Frequently Asked Questions About Oberheiden P.C.’s Legal Services and Medical Malpractice Issues

How Costly Can Medical Malpractice Claims Be?

It is not uncommon for medical malpractice lawsuits to demand tens of millions of dollars, particularly if they are wrongful death claims or allege catastrophic injuries to a child.

Of course, what the lawsuit demands and what the plaintiff actually deserves to recover are often completely different. The complaint that initiates the lawsuit is known for being extremely wishful. However, the amount of compensation that the law gives to the victim, if they can prove that they are entitled to it, can be substantial. At the very least, it will cover their:

  • Medical bills
  • Lost wages
  • Lost earning capacity due to any disabilities they now have

Additionally, victims can receive noneconomic damages for the following losses, though state law may limit how much they can recover:

  • Physical pain
  • Mental suffering
  • Emotional distress
  • The family’s loss of consortium and companionship

In cases of particularly egregious medical malpractice, punitive damages can also be assessed. These can easily double the amount that needs to be paid out.

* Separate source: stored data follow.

-- ==== Sys2Proof/Config.lean ====
section
/-! DEFINITION. The implementation parameters of 00_scope.md R5 that a definition uses by name, and the free value.
The font table, the other open parameter, is in Sys2Proof/Machine/Font.lean (notes/assumptions/2.md). -/

namespace Sys2Proof

/-- MEM_SIZE: 4096 bytes, addresses 0x000 to 0xFFF (R5, 20_memory.md R30). -/
abbrev Config.memSize : Nat := 4096

/-- PROG_BASE: where the program is loaded, and PC_RESET (R5, 10_state.md R13). -/
abbrev Config.progBase : Nat := 0x200

/-- PROG_MAX_LEN: 4096 - 0x200 = 3584 bytes (R5, 20_memory.md R43). -/
abbrev Config.progMaxLen : Nat := 3584

/-- The draws `rnd` (41_alu.md R84, 92_eei_decisions.md D21): draw number `k` is `Config.rnd k`, under no law.
No body: nothing can be proved of any draw, so what is proved holds for every sequence of draws.
DESIGN CHOICE, safe: notes/assumptions/1.md. -/
opaque Config.rnd : Nat → Byte

end Sys2Proof
end

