-- ==== Sys2Proof/Machine/State.lean ====
section
/-! DEFINITION. The state of the machine as plain data: every piece of the summary table of 10_state.md section 1, and
one field of the model's own (`draws`). `State.reset` is the state after `Reset` with the empty program (R26, R131). -/

namespace Sys2Proof.Machine

/-- Memory as a list of (address, byte) pairs. Its canonical form is `Memory.wf` (Sys2Proof/Machine/Memory.lean); what
an unlisted address reads as is `Memory.background`, the reset contents. DESIGN CHOICE, safe: notes/assumptions/6.md. -/
abbrev Memory := List Host.Cell

/-- The framebuffer: 32 rows of 64 one-bit pixels; bit x of row y is `FB[y][x]` (10_state.md R18). -/
abbrev Framebuffer := Vector (BitVec 64) 32

/-- The `status` register (10_state.md R20). The fourth value of its two bits never occurs. -/
inductive Status where
  /-- 0: the last Step completed an instruction, or there has been none since Reset. -/
  | running
  /-- 1: the last Step executed wait-for-key with no key pressed. -/
  | blockedOnKey
  /-- 2: a Step raised a fault. -/
  | halted
  deriving DecidableEq, Repr

/-- The `fault_cause` register (10_state.md R21) by the names of 60_exceptions.md R112; its codes are `FaultCause.code`. -/
inductive FaultCause where
  /-- 0: no fault since Reset. -/
  | noFault
  /-- 1: CALL with sixteen return addresses held. -/
  | stackOverflow
  /-- 2: RET with none held. -/
  | stackUnderflow
  /-- 3: a Step with pc above 0xFFE. -/
  | fetchRange
  /-- 4: DRW or register-load past 0xFFF. -/
  | memReadRange
  /-- 5: store-BCD or register-dump past 0xFFF. -/
  | memWriteRange
  /-- 6: a key skip with a key index above 15. -/
  | keyIndexRange
  /-- 7: set-address-to-glyph with a digit above 15. -/
  | glyphIndexRange
  deriving DecidableEq, Repr

/-- The architectural state (10_state.md). The forms of the fields are a DESIGN CHOICE, safe: notes/assumptions/7.md. -/
structure State where
  /-- `V[0..15]`, V[15] doubling as the flag VF (R10, R11). -/
  v : Vector Byte 16
  /-- `I` (R12). -/
  i : Word
  /-- `pc` (R13). -/
  pc : Word
  /-- `STACK[0..15]` (R14). -/
  stack : Vector Word 16
  /-- `SP`, 0..16: how many return addresses are held (R15). -/
  sp : Fin 17
  /-- `DT` (R16). -/
  dt : Byte
  /-- `ST` (R16). -/
  st : Byte
  /-- `KEY[0..15]`: bit k is KEY[k] (R17, 60_exceptions.md R123). -/
  key : BitVec 16
  /-- `FB` (R18). -/
  fb : Framebuffer
  /-- `dirty` (R19). -/
  dirty : Bool
  /-- `status` (R20). -/
  status : Status
  /-- `fault_cause` (R21). -/
  faultCause : FaultCause
  /-- `fault_pc` (R21). -/
  faultPc : Word
  /-- `fault_info` (R21). -/
  faultInfo : Word
  /-- `unk_count`, unbounded (R22). -/
  unkCount : Nat
  /-- `MEM` (R23). -/
  mem : Memory
  /-- The model's own: how many draws have been taken, so that the next RND takes a fresh one (41_alu.md R84;
  DESIGN CHOICE, safe: notes/assumptions/1.md). -/
  draws : Nat
  deriving DecidableEq, Repr

/-- The `fault` outcome of the interface. No Step and no move of any agent gives it: every fault of the spec is the
state change of 60_exceptions.md R113, a next state. -/
inductive Fault where
  /-- Raised by the host's view `readMem` alone, for an address outside 0x000..0xFFF: the spec says no such address
  exists (20_memory.md R30, 60_exceptions.md R126). Safe: the view changes no state. -/
  | noSuchAddress (a : Nat)
  deriving DecidableEq, Repr

/-- The `refused` outcome of the interface. -/
inductive Refusal where
  /-- Raised by an arm of exec that has no meaning yet. There is none. Safe. -/
  | notModelled (mnemonic : String)
  /-- Raised by the host's `Reset` for a program of more than 3584 bytes: the spec's own refusal (20_memory.md R43,
  70_reset_and_hazards.md R131). Safe: the spec says that no state changes. -/
  | programTooLong (len : Nat)
  deriving DecidableEq, Repr

/-- The machine after `Reset` with the empty program: everything zero but pc and the font region (10_state.md R26,
70_reset_and_hazards.md R131). Memory lists nothing: an unlisted address reads as its reset contents. -/
def State.reset : State where
  v := Vector.replicate 16 0#8
  i := 0#16
  pc := 0x200#16
  stack := Vector.replicate 16 0#16
  sp := 0
  dt := 0#8
  st := 0#8
  key := 0#16
  fb := Vector.replicate 32 0#64
  dirty := false
  status := .running
  faultCause := .noFault
  faultPc := 0#16
  faultInfo := 0#16
  unkCount := 0
  mem := []
  draws := 0

end Sys2Proof.Machine
end

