-- ==== Sys2Proof/Machine/Step.lean ====
section
/-! DEFINITION. `Step` (30_encoding.md R52): the engine's only step. It neither counts timers down nor samples keys
(R53). -/

namespace Sys2Proof.Machine

/-- `Step(rnd)` of R52, the draw being `State.draw`. It answers a next state always: a fault of the spec is its fault
entry. The value it reports to the host is `stepReport` (Sys2Proof/Machine/Report.lean). -/
def step (s : State) : Host.Outcome State Fault Refusal :=
  if engineHalted s then .next (haltedStep s)
  else
    match fetch s with
    | none => .next (fetchFault s)
    | some w => runWord w s

/-- `s` with the instruction that the opcode table numbers `w` over `nbits` bits stored at pc, where the next Step
fetches (big-endian, 20_memory.md R32). It stands for the load of a program that begins with it (DESIGN CHOICE, safe: notes/assumptions/4.md). -/
def State.withFetchWord (s : State) (nbits w : Nat) : State := placeAtPc s (tableBytes nbits w)

end Sys2Proof.Machine
end

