-- ==== Sys2Proof/Machine/Core.lean ====
section
/-! DEFINITION. The machine as the host's interface takes it. -/

def Sys2Proof.core : Host.Core :=
  { State := Sys2Proof.Machine.State
    Fault := Sys2Proof.Machine.Fault
    Refusal := Sys2Proof.Machine.Refusal
    step := Sys2Proof.Machine.step
    reset := Sys2Proof.Machine.State.reset }
end

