/-- R72: wraps modulo 256 and writes no flag: VF changes only when it is the destination. -/
def Obligations.AddImmediateWrapsWithoutFlag : Prop :=
  ∀ (x : Nibble) (kk : Byte) (s : State), decodeWord (wordXK 0x7 x kk) = .ok (.addImm x kk) ∧
    ∃ t, exec (.addImm x kk) s = .next t ∧ (t.reg x).toNat = ((s.reg x).toNat + kk.toNat) % 256 ∧
      RegsUnchangedExcept [x] s t ∧ t.pc = s.pc + 2#16 ∧ t.status = .running ∧
      UnchangedExcept [.regs, .pc, .status] s t

/-- R74, R75, R81: bit by bit, no flag. -/
def Obligations.LogicIsBitwiseWithoutFlag : Prop :=
  ∀ (x y : Nibble) (s : State),
    decodeWord (wordXYN 0x8 x y 1) = .ok (.orReg x y) ∧ decodeWord (wordXYN 0x8 x y 2) = .ok (.andReg x y) ∧
    decodeWord (wordXYN 0x8 x y 3) = .ok (.xorReg x y) ∧
    (∃ t, exec (.orReg x y) s = .next t ∧
      (∀ k, (t.reg x).getLsbD k = ((s.reg x).getLsbD k || (s.reg y).getLsbD k)) ∧
      RegsUnchangedExcept [x] s t ∧ t.pc = s.pc + 2#16 ∧ t.status = .running ∧
      UnchangedExcept [.regs, .pc, .status] s t) ∧
    (∃ t, exec (.andReg x y) s = .next t ∧
      (∀ k, (t.reg x).getLsbD k = ((s.reg x).getLsbD k && (s.reg y).getLsbD k)) ∧
      RegsUnchangedExcept [x] s t ∧ t.pc = s.pc + 2#16 ∧ t.status = .running ∧
      UnchangedExcept [.regs, .pc, .status] s t) ∧
    (∃ t, exec (.xorReg x y) s = .next t ∧
      (∀ k, (t.reg x).getLsbD k = ((s.reg x).getLsbD k ^^ (s.reg y).getLsbD k)) ∧
      RegsUnchangedExcept [x] s t ∧ t.pc = s.pc + 2#16 ∧ t.status = .running ∧
      UnchangedExcept [.regs, .pc, .status] s t)

/-- R76: VF is the carry out of bit 7, whatever x is (the flag is written last); the sum is in V[x] unless x is 15. -/
def Obligations.AddRegistersSetsCarry : Prop :=
  ∀ (x y : Nibble) (s : State), decodeWord (wordXYN 0x8 x y 4) = .ok (.addReg x y) ∧
    ∃ t, exec (.addReg x y) s = .next t ∧
      t.reg 15 = (if 0xFF < (s.reg x).toNat + (s.reg y).toNat then 1#8 else 0#8) ∧
      (x ≠ 15 → (t.reg x).toNat = ((s.reg x).toNat + (s.reg y).toNat) % 256) ∧
      RegsUnchangedExcept [x, 15] s t ∧ t.pc = s.pc + 2#16 ∧ t.status = .running ∧
      UnchangedExcept [.regs, .pc, .status] s t

/-- R77: VF is the not-borrow. -/
def Obligations.SubtractSetsNotBorrow : Prop :=
  ∀ (x y : Nibble) (s : State), decodeWord (wordXYN 0x8 x y 5) = .ok (.subReg x y) ∧
    ∃ t, exec (.subReg x y) s = .next t ∧
      t.reg 15 = (if (s.reg y).toNat ≤ (s.reg x).toNat then 1#8 else 0#8) ∧
      (x ≠ 15 → (t.reg x).toNat = ((s.reg x).toNat + 256 - (s.reg y).toNat) % 256) ∧
      RegsUnchangedExcept [x, 15] s t ∧ t.pc = s.pc + 2#16 ∧ t.status = .running ∧
      UnchangedExcept [.regs, .pc, .status] s t

/-- R79: the reverse subtraction; VF is 1 when V[y] ≥ V[x]. -/
def Obligations.SubtractReverseSetsNotBorrow : Prop :=
  ∀ (x y : Nibble) (s : State), decodeWord (wordXYN 0x8 x y 7) = .ok (.subn x y) ∧
    ∃ t, exec (.subn x y) s = .next t ∧
      t.reg 15 = (if (s.reg x).toNat ≤ (s.reg y).toNat then 1#8 else 0#8) ∧
      (x ≠ 15 → (t.reg x).toNat = ((s.reg y).toNat + 256 - (s.reg x).toNat) % 256) ∧
      RegsUnchangedExcept [x, 15] s t ∧ t.pc = s.pc + 2#16 ∧ t.status = .running ∧
      UnchangedExcept [.regs, .pc, .status] s t

/-- R78: V[x] shifted right in place, VF the old bit 0; y plays no part. -/
def Obligations.ShiftRightSetsOldBitZero : Prop :=
  ∀ (x y : Nibble) (s : State), decodeWord (wordXYN 0x8 x y 6) = .ok (.shr x y) ∧
    ∃ t, exec (.shr x y) s = .next t ∧ (t.reg 15).toNat = (s.reg x).toNat % 2 ∧
      (x ≠ 15 → (t.reg x).toNat = (s.reg x).toNat / 2) ∧
      RegsUnchangedExcept [x, 15] s t ∧ t.pc = s.pc + 2#16 ∧ t.status = .running ∧
      UnchangedExcept [.regs, .pc, .status] s t

/-- R80: V[x] shifted left in place, VF the old bit 7; y plays no part. -/
def Obligations.ShiftLeftSetsOldBitSeven : Prop :=
  ∀ (x y : Nibble) (s : State), decodeWord (wordXYN 0x8 x y 0xE) = .ok (.shl x y) ∧
    ∃ t, exec (.shl x y) s = .next t ∧ (t.reg 15).toNat = (s.reg x).toNat / 128 ∧
      (x ≠ 15 → (t.reg x).toNat = 2 * (s.reg x).toNat % 256) ∧
      RegsUnchangedExcept [x, 15] s t ∧ t.pc = s.pc + 2#16 ∧ t.status = .running ∧
      UnchangedExcept [.regs, .pc, .status] s t

/-- R82 with the model's free value for the draw (notes/assumptions/1.md): the draw and the mask; no bit is set that kk
has clear; the next RND takes another draw. True of every sequence of draws. -/
def Obligations.RandomIsDrawAndMask : Prop :=
  ∀ (x : Nibble) (kk : Byte) (s : State), decodeWord (wordXK 0xC x kk) = .ok (.rnd x kk) ∧
    ∃ t, exec (.rnd x kk) s = .next t ∧ t.reg x = (Config.rnd s.draws &&& kk) ∧ t.draws = s.draws + 1 ∧
      (∀ k, kk.getLsbD k = false → (t.reg x).getLsbD k = false) ∧
      RegsUnchangedExcept [x] s t ∧ t.pc = s.pc + 2#16 ∧ t.status = .running ∧
      UnchangedExcept [.regs, .draws, .pc, .status] s t

/-! ### Address register and memory (42_index_memory.md) -/

/-- R85. -/
def Obligations.SetIndexZeroExtends : Prop :=
  ∀ (nnn : Addr) (s : State), decodeWord (wordA 0xA nnn) = .ok (.ldI nnn) ∧
    ∃ t, exec (.ldI nnn) s = .next t ∧ t.i.toNat = nnn.toNat ∧ t.pc = s.pc + 2#16 ∧ t.status = .running ∧
      UnchangedExcept [.index, .pc, .status] s t
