-- ==== Sys2Proof/Laws/Display.lean ====
section
/-! SUPPORT. What the compositor does, pixel by pixel: a list of distinct pixels is flipped, and the collision says that
one of them was on. The pixels of a sprite are distinct (43_display.md R94). -/

namespace Sys2Proof.Machine

theorem Framebuffer.pixel_flip (fb : Framebuffer) (y y' : Fin 32) (x x' : Fin 64) :
    (fb.flip y x).pixel y' x' = (fb.pixel y' x' ^^ decide (y' = y ∧ x' = x)) := by
  unfold Framebuffer.pixel Framebuffer.flip
  by_cases hy : y' = y
  · subst hy
    simp [Fin.getElem_fin, Fin.ext_iff]
  · have hv : y.val ≠ y'.val := fun e => hy (Fin.ext e.symm)
    simp [Fin.getElem_fin, hv, hy]

theorem Framebuffer.ext_pixel {fb fb' : Framebuffer} (h : ∀ y x, fb.pixel y x = fb'.pixel y x) : fb = fb' := by
  apply Vector.ext
  intro y hy
  apply BitVec.eq_of_getLsbD_eq
  intro x hx
  exact h ⟨y, hy⟩ ⟨x, hx⟩

@[simp] theorem blankFramebuffer_pixel (y : Fin 32) (x : Fin 64) : blankFramebuffer.pixel y x = false := by
  simp [Framebuffer.pixel, blankFramebuffer, Fin.getElem_fin]

/-- The draw of distinct pixels: each is flipped, no other changes, and the collision is that one of them was on. -/
theorem composite_foldl (ps : List (Fin 32 × Fin 64)) (hps : ps.Nodup) (fb : Framebuffer) (c : Bool) :
    (∀ y x, (ps.foldl compositePixel (fb, c)).1.pixel y x = (fb.pixel y x ^^ decide ((y, x) ∈ ps))) ∧
      (ps.foldl compositePixel (fb, c)).2 = (c || ps.any fun p => fb.pixel p.1 p.2) := by
  induction ps generalizing fb c with
  | nil => simp
  | cons p ps ih =>
    obtain ⟨py, px⟩ := p
    obtain ⟨hp, hnd⟩ := List.nodup_cons.mp hps
    obtain ⟨ih1, ih2⟩ := ih hnd (fb.flip py px) (c || fb.pixel py px)
    simp only [List.foldl_cons, compositePixel]
    refine ⟨fun y x => ?_, ?_⟩
    · rw [ih1, Framebuffer.pixel_flip]
      by_cases h : y = py ∧ x = px
      · obtain ⟨rfl, rfl⟩ := h
        simp [hp]
      · have h' : ¬ (y, x) = (py, px) := by simpa [Prod.ext_iff] using h
        simp [h, List.mem_cons, h']
    · rw [ih2, List.any_cons, Bool.or_assoc]
      congr 2
      rw [Bool.eq_iff_iff, List.any_eq_true, List.any_eq_true]
      have key : ∀ q ∈ ps, (fb.flip py px).pixel q.1 q.2 = fb.pixel q.1 q.2 := by
        intro q hq
        rw [Framebuffer.pixel_flip]
        have : ¬ (q.1 = py ∧ q.2 = px) := by
          rintro ⟨h1, h2⟩
          exact hp (by rw [← h1, ← h2]; exact hq)
        simp [this]
      constructor
      · rintro ⟨q, hq, h⟩; exact ⟨q, hq, by rwa [key q hq] at h⟩
      · rintro ⟨q, hq, h⟩; exact ⟨q, hq, by rwa [key q hq]⟩

theorem composite_pixel (fb : Framebuffer) {ps : List (Fin 32 × Fin 64)} (hps : ps.Nodup) (y : Fin 32) (x : Fin 64) :
    (composite fb ps).1.pixel y x = (fb.pixel y x ^^ decide ((y, x) ∈ ps)) :=
  (composite_foldl ps hps fb false).1 y x

theorem composite_collision (fb : Framebuffer) {ps : List (Fin 32 × Fin 64)} (hps : ps.Nodup) :
    (composite fb ps).2 = ps.any fun p => fb.pixel p.1 p.2 :=
  (composite_foldl ps hps fb false).2.trans (Bool.false_or _)

/-! ### The pixels of a sprite -/

theorem mem_rowPixels {x0 y : Nat} {b : Byte} {p : Fin 32 × Fin 64} :
    p ∈ rowPixels x0 y b ↔
      ∃ c, c < 8 ∧ b.getLsbD (7 - c) = true ∧ p.1.val = y % 32 ∧ p.2.val = (x0 + c) % 64 := by
  simp only [rowPixels, List.mem_filterMap, List.mem_range]
  constructor
  · rintro ⟨c, hc, h⟩
    split at h
    · rename_i hb
      cases h
      exact ⟨c, hc, hb, by simp [Fin.ofNat], by simp [Fin.ofNat]⟩
    · cases h
  · rintro ⟨c, hc, hb, h1, h2⟩
    refine ⟨c, hc, ?_⟩
    rw [if_pos hb]
    congr 1
    exact Prod.ext (Fin.ext (by simp [Fin.ofNat, h1])) (Fin.ext (by simp [Fin.ofNat, h2]))

theorem mem_spritePixels {x0 y0 : Nat} {bs : List Byte} {p : Fin 32 × Fin 64} :
    p ∈ spritePixels x0 y0 bs ↔
      ∃ r, ∃ h : r < bs.length, ∃ c, c < 8 ∧ bs[r].getLsbD (7 - c) = true ∧
        p.1.val = (y0 + r) % 32 ∧ p.2.val = (x0 + c) % 64 := by
  induction bs generalizing y0 with
  | nil => simp [spritePixels]
  | cons b bs ih =>
    simp only [spritePixels, List.mem_append, mem_rowPixels, ih]
    constructor
    · rintro (⟨c, hc, hb, h1, h2⟩ | ⟨r, hr, c, hc, hb, h1, h2⟩)
      · exact ⟨0, by simp, c, hc, by simpa using hb, by simpa using h1, h2⟩
      · exact ⟨r + 1, by simpa using hr, c, hc, by simpa using hb, by rw [h1]; congr 1; omega, h2⟩
    · rintro ⟨r, hr, c, hc, hb, h1, h2⟩
      cases r with
      | zero => exact .inl ⟨c, hc, by simpa using hb, by simpa using h1, h2⟩
      | succ r =>
        exact .inr ⟨r, by simpa using hr, c, hc, by simpa using hb, by rw [h1]; congr 1; omega, h2⟩

theorem rowPixels_nodup (x0 y : Nat) (b : Byte) : (rowPixels x0 y b).Nodup := by
  unfold rowPixels List.Nodup
  rw [List.pairwise_filterMap]
  refine List.Pairwise.imp_of_mem ?_ (List.nodup_range (n := 8))
  intro c d hc hd hne p hp q hq hpq
  rw [List.mem_range] at hc hd
  split at hp <;> split at hq <;> simp only [Option.some.injEq, reduceCtorEq] at hp hq
  have h : (x0 + c) % 64 = (x0 + d) % 64 := by
    have := hp.trans (hpq.trans hq.symm)
    simpa [Fin.ofNat, Fin.ext_iff] using congrArg Prod.snd this
  omega

/-- No pixel is touched twice in one draw (R94), up to 32 rows. -/
theorem spritePixels_nodup (x0 y0 : Nat) (bs : List Byte) (h : bs.length ≤ 32) : (spritePixels x0 y0 bs).Nodup := by
  induction bs generalizing y0 with
  | nil => exact List.nodup_nil
  | cons b bs ih =>
    rw [List.length_cons] at h
    refine List.nodup_append.mpr ⟨rowPixels_nodup x0 y0 b, ih (y0 + 1) (by omega), ?_⟩
    intro p hp q hq hpq
    subst hpq
    obtain ⟨_, _, _, h1, _⟩ := mem_rowPixels.mp hp
    obtain ⟨r, hr, _, _, _, h2, _⟩ := mem_spritePixels.mp hq
    omega

end Sys2Proof.Machine
end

What Makes Oberheiden P.C. Different from Other Medical Malpractice Defense Firms?

Perhaps the most important difference between Oberheiden P.C. and other medical malpractice defense firms is the fact that Oberheiden P.C. only has senior-level attorneys on its staff. This means that the work on your case does not get delegated to less experienced junior associates or to paralegals – it all gets done by a lawyer who has numerous years of handling cases just like yours.

We think that this makes our work product better in ways that help our clients succeed.

Why Doesn’t Oberheiden P.C. Call Itself the Best Medical Malpractice Defense Law Firm?

Because we think that bold statements like these are best made by our prior clients, rather than by us. You can read the testimonials that they have left about our services.


The Medical Malpractice and Healthcare Compliance Lawyers at Oberheiden P.C.

Being proactive and insulating yourself or your company from liability for medical malpractice is extremely important. The financial repercussions of an adverse outcome in these cases can be massive.